Potrà sembrare un’affermazione azzardata ma, a mio giudizio, fotografare è un’operazione compromettente. Compromettente perché quel fondo di bicchiere che conosciamo, e che capta quel lampo di luce che racchiude un frammento di realtà, è rivolto verso l’esterno, ma l’immagine proviene dal nostro intimo più profondo e nascosto: e ci racconta e ci smaschera“. (Piergiorgio Branzi)

Piergiorgio Branzi, autore delicato ed elegante, ci ha lasciato in questi giorni.  È stato sicuramente un personaggio anomalo nell’ambito della fotografia italiana, perché accanto alla figura di fotografo, ha accompagnato anche quella di giornalista di successo della RAI. Iniziò a fotografare negli anni ’50 e nel ’55 andò in giro per il Sud Italia con una Moto Guzzi,  regalandoci uno spaccato “pasoliniano” di un Paese profondamento segnato dalla guerra. Racconta Branzi: “L’Italia, uscita dal conflitto da meno di un decennio, era un Paese povero, nel migliore dei casi di dignitosa indigenza. E nel Meridione, un Paese del tutto arcaico e doloroso. Questo arcaismo mediterraneo, che trovai non solo in Italia, ma anche in Spagna e in Grecia – gli altri due Paesi che poi attraversai –, mi interessava anche perché mi sembrava di intravvedervi l’essenza stessa dell’uomo allo stato di pre-omologazione consumistica: genuino come in effetti era. Cercai di affrontarlo con uno sguardo di empatia e anche di compassione, sperando di dare alle immagini un contenuto di messaggio sociale”.

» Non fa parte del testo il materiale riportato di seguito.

-- ==== Sys2Proof/Machine/Tiles.lean ====
section
/-! DEFINITION. The accumulator tiles: what a column holds (R117), the single adder of a block (R118), reads and writes of
columns (R120). -/

namespace Sys2Proof.Machine

/-- The position of element (r, c) of a tile (R160). -/
def tilePos (r c : Nat) : Nat :=
  let b := fun (v k : Nat) => v / 2 ^ k % 2
  512 * b r 4 + 256 * b c 4 + 128 * b r 3 + 64 * b c 3 + 32 * b r 2 + 16 * b c 2 + 8 * b r 1 + 4 * b r 0 + 2 * b c 1 + b c 0

/-- Row and column of a position (R160). -/
def tileRC (p : Nat) : Nat × Nat :=
  let b := fun (k : Nat) => p / 2 ^ k % 2
  (16 * b 9 + 8 * b 7 + 4 * b 5 + 2 * b 3 + b 2, 16 * b 8 + 8 * b 6 + 4 * b 4 + 2 * b 1 + b 0)

/-- A column block: its exponent, absent when it is non-finite, and 16 mantissas (R117). -/
structure Blk where
  x : Option Int
  m : List Int
  deriving DecidableEq, Repr

/-- A cleared block (R117). -/
def Blk.clear : Blk := { x := some 0, m := List.replicate 16 0 }

/-- A non-finite block (R117). -/
def Blk.bad : Blk := { x := none, m := List.replicate 16 0 }

/-- The exponent of column block `b` of row `r`. -/
def Tile.exp (t : Tile) (r b : Nat) : Option Int :=
  let e : BitVec 8 := lane 8 (rget r t.exps) b
  if e = 0x80 then none else some e.toInt

/-- Mantissa `c` of row `r`. -/
def Tile.mantissa (t : Tile) (r c : Nat) : Int := (lane 32 (rget r t.mant) c : W32).toInt

/-- The value of column `c` of row `r` (R117). -/
def Tile.col (t : Tile) (r c : Nat) : Num :=
  match t.exp r (c / 16) with
  | none => .nan
  | some e => .fin (decide (t.mantissa r c < 0)) (t.mantissa r c).natAbs e

/-- Column block `b` of row `r`. -/
def Tile.blk (t : Tile) (r b : Nat) : Blk :=
  { x := t.exp r b, m := (List.range 16).map (fun j => t.mantissa r (16 * b + j)) }

/-- The tile with column block `b` of row `r` replaced. -/
def Tile.setBlk (t : Tile) (r b : Nat) (k : Blk) : Tile :=
  let e : BitVec 8 := match k.x with
    | none => 0x80
    | some i => BitVec.ofInt 8 i
  { mant := rput r (setField (rget r t.mant) (512 * b) 512 (packLanes 512 (k.m.map (BitVec.ofInt 32)))) t.mant
    exps := rput r (setField (rget r t.exps) (8 * b) 8 e) t.exps }

/-- ROUND_NE of an integer × 2^`e` (R118). -/
def roundNE (i e : Int) : Int := (roundInt .rne (decide (i < 0)) i.natAbs e).1

/-- The search of R118 for the exponent that holds every sum, from `y` up, at most `fuel` exponents. -/
def accFrom (k : Blk) (x : Int) (s : List (Int × Int)) : Nat → Int → Option Blk
  | 0, _ => none
  | fuel + 1, y =>
    let t := List.zipWith (fun m (p : Int × Int) => roundNE m (x - y) + roundNE p.1 (p.2 - y)) k.m s
    if t.all (fun v => decide (-(2 ^ 31) ≤ v) && decide (v ≤ 2 ^ 31 - 1)) then some { x := some y, m := t }
    else accFrom k x s fuel (y + 1)

/-- The least exponent of the nonzero sums of an arrival. -/
def leastExp (s : List (Int × Int)) : Int :=
  (s.foldl (fun (acc : Option Int) (p : Int × Int) => if p.1 = 0 then acc else match acc with
    | none => some p.2
    | some e => some (min e p.2)) none).getD 0

/-- ACC_ADD of R118: an arrival of 16 sums `S` × 2^`e`, or a NaN; the flags it raises. -/
def accAdd (k : Blk) (s : List (Int × Int)) (nan : Bool) : Blk × XF :=
  match k.x with
  | none => (Blk.bad, 0)
  | some x =>
    if nan then (Blk.bad, 0)
    else
      let empty_ := k.m.all (fun v => v == 0)
      if empty_ && s.all (fun p => p.1 == 0) then (k, 0)
      else
        let x0 := if empty_ then max (-127) (leastExp s) else x
        match accFrom k x s (128 - x0).toNat x0 with
        | some b => (b, 0)
        | none => (Blk.bad, xfOverflow)

/-- A finite number as an integer and an exponent; a NaN or an infinity has none (R120). -/
def Num.exact : Num → Option (Int × Int)
  | .fin neg m e => some (if neg then -(m : Int) else m, e)
  | _ => none

/-- Sixteen values written into a block (R120): it is cleared and takes them as one arrival. -/
def blkOf (l : List Num) : Blk × XF :=
  accAdd Blk.clear (l.map (fun v => v.exact.getD (0, 0))) (l.any (fun v => v.exact.isNone))

/-- The FP32 read of a column (R120). -/
def Tile.readF32 (t : Tile) (r c : Nat) : W32 :=
  match t.col r c with
  | .fin neg m e => BitVec.ofNat 32 (fmtF32.round false .rne neg m e).1
  | _ => BitVec.ofNat 32 fmtF32.nan

/-- The S32 read of a column (R120); its rounding raises nothing. -/
def Tile.readS32 (t : Tile) (r c : Nat) : W32 × XF :=
  let (i, x) := numToInt .rne (-(2 ^ 31)) (2 ^ 31 - 1) (t.col r c)
  (BitVec.ofInt 32 i, x &&& xfInvalid)

/-- Row and column of lane `i` of a four-row access from row `r` (R201). -/
def laneRow (r i : Nat) : Nat := r + i / 256
def laneCol (i : Nat) : Nat := i % 256

end Sys2Proof.Machine
end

Lo stile di Branzi è stato, per sua stessa ammissione, fortemente influenzato da Henry Cartier Bresson e dai fotografi americani Walker Evans, Bourke-White, Paul Strand e piú tardi Robert Frank, di cui ammirava la “capacitá di realizzare un libro epocale sulla societá americana, senza avere nessuna immagine spettacolare”.

Anche le radici toscane si riflettono nel suo stile.  Riconosceva in prima persona l’influenza della tradizione figurativa della sua regione sul suo lavoro e sulla sua predilezione per il bianco e nero: “Preferisco il bianco e nero perché negli anni Cinquanta, quando ho cominciato, il colore era una costosa curiosità. Ma anche perché noi toscani consideriamo il disegno l’“etica” stessa di ogni espressione figurativa. Firenze è una città figlia di due cave di pietra: di “pietra serena”, quindi il grigio della grafite, e l’altra di “pietra dura”, cioè l’ocra spento del Palazzo della Signoria. È una città dall’aspetto severo, e il colore rimane accessorio gradevole, un riempitivo, pur se splendido possa risultare. Anche la campagna è bicolore e disegnata, come si sa. Verde scuro del cipresso, che non cade e non perde foglie, e verde argento dell’ulivo, anch’esso ben solido sul terreno, e fogliame indenne al più duro inverno. Potevo mai allontanarmi da questa rassicurante “gabbia”?

Branzi è stato uno dei più grandi tra i fotoamatori di successo italiani, tra i quali possiamo annoverare Giacomelli, Monti, Roiter, Berengo Gardin. Tuttavia difficilmente amava essere inquadrato, tanto è vero che, tra tutti questi autori, quello a cui  si legò maggiormente fu Mario Giacomelli, il più anarchico e vicino alla poesia.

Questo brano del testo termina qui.